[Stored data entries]
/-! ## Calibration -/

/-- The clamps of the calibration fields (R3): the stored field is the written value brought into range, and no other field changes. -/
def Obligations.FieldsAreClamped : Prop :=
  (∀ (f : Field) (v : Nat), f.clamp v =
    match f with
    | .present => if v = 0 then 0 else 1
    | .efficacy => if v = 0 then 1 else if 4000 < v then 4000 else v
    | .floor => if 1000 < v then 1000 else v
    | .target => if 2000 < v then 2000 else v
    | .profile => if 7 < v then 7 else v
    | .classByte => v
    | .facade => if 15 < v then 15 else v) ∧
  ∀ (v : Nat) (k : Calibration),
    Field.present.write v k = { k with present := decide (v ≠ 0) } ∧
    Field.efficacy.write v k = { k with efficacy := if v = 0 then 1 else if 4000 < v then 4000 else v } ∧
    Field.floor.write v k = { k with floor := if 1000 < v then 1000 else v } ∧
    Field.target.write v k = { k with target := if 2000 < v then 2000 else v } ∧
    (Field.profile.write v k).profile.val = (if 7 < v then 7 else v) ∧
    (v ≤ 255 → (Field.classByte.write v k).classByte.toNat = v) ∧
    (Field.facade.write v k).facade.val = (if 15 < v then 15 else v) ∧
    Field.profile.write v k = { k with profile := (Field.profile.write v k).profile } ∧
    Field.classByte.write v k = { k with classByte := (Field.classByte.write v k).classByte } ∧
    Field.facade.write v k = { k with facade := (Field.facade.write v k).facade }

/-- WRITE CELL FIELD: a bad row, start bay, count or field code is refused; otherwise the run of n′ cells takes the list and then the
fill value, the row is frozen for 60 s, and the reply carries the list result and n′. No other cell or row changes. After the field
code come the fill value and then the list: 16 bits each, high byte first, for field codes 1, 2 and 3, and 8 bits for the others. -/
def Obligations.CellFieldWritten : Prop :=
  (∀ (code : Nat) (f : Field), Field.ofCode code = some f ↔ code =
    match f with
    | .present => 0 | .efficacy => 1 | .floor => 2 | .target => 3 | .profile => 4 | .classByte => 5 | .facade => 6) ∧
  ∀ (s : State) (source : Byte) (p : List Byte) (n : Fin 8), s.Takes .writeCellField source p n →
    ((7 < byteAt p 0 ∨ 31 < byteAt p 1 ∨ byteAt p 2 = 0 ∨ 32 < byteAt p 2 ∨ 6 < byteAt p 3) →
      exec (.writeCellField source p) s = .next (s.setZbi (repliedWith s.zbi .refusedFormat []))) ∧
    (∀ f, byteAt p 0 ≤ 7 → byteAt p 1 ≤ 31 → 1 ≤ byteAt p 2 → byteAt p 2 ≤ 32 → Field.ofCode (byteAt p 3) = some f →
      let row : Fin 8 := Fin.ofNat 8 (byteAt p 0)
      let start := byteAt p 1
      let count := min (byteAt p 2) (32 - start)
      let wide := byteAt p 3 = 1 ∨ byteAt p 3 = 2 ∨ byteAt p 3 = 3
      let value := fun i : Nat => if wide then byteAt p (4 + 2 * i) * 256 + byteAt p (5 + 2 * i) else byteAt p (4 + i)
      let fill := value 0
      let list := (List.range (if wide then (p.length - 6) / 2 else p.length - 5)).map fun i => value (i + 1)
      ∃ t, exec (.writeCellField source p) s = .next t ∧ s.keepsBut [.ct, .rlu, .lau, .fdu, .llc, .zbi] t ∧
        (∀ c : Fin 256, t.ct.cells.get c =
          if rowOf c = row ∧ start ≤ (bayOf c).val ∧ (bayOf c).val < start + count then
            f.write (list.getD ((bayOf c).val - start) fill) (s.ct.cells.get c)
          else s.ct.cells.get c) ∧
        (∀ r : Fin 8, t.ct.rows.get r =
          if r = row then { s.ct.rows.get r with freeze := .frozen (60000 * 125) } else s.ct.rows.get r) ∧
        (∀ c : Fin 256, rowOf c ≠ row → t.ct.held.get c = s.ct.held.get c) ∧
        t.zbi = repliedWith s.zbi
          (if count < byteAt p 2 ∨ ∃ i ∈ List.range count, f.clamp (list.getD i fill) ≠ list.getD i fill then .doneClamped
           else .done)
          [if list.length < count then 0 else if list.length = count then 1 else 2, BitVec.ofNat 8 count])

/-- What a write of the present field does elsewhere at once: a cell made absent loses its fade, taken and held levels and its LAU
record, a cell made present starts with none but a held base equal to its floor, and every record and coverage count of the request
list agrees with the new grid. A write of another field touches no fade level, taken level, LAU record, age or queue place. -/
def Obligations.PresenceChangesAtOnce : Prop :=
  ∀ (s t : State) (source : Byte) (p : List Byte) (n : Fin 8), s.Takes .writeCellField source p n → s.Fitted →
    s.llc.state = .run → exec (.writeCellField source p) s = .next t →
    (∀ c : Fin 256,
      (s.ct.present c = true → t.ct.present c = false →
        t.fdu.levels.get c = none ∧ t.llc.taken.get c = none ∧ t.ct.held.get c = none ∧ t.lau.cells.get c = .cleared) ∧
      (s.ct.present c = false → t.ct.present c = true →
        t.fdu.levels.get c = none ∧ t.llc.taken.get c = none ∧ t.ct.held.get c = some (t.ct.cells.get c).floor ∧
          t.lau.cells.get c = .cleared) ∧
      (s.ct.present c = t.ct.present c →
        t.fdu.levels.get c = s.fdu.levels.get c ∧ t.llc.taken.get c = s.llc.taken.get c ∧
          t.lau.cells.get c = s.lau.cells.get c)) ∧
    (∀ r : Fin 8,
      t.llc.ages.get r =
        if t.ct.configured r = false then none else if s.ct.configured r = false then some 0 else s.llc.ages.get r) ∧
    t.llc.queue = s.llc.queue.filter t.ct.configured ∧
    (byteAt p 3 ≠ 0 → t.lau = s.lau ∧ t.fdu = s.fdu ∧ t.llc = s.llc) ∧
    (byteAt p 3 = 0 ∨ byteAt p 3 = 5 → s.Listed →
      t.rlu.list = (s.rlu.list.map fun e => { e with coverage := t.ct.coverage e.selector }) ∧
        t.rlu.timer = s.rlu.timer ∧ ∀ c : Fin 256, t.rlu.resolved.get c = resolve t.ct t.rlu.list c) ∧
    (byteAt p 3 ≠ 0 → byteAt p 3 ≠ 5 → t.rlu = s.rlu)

> _WORK INSTRUCTION_
Work through the records line by line and tally those holding "rowOf". Reply with the number alone.

> _EXERCISE OUTPUT_
2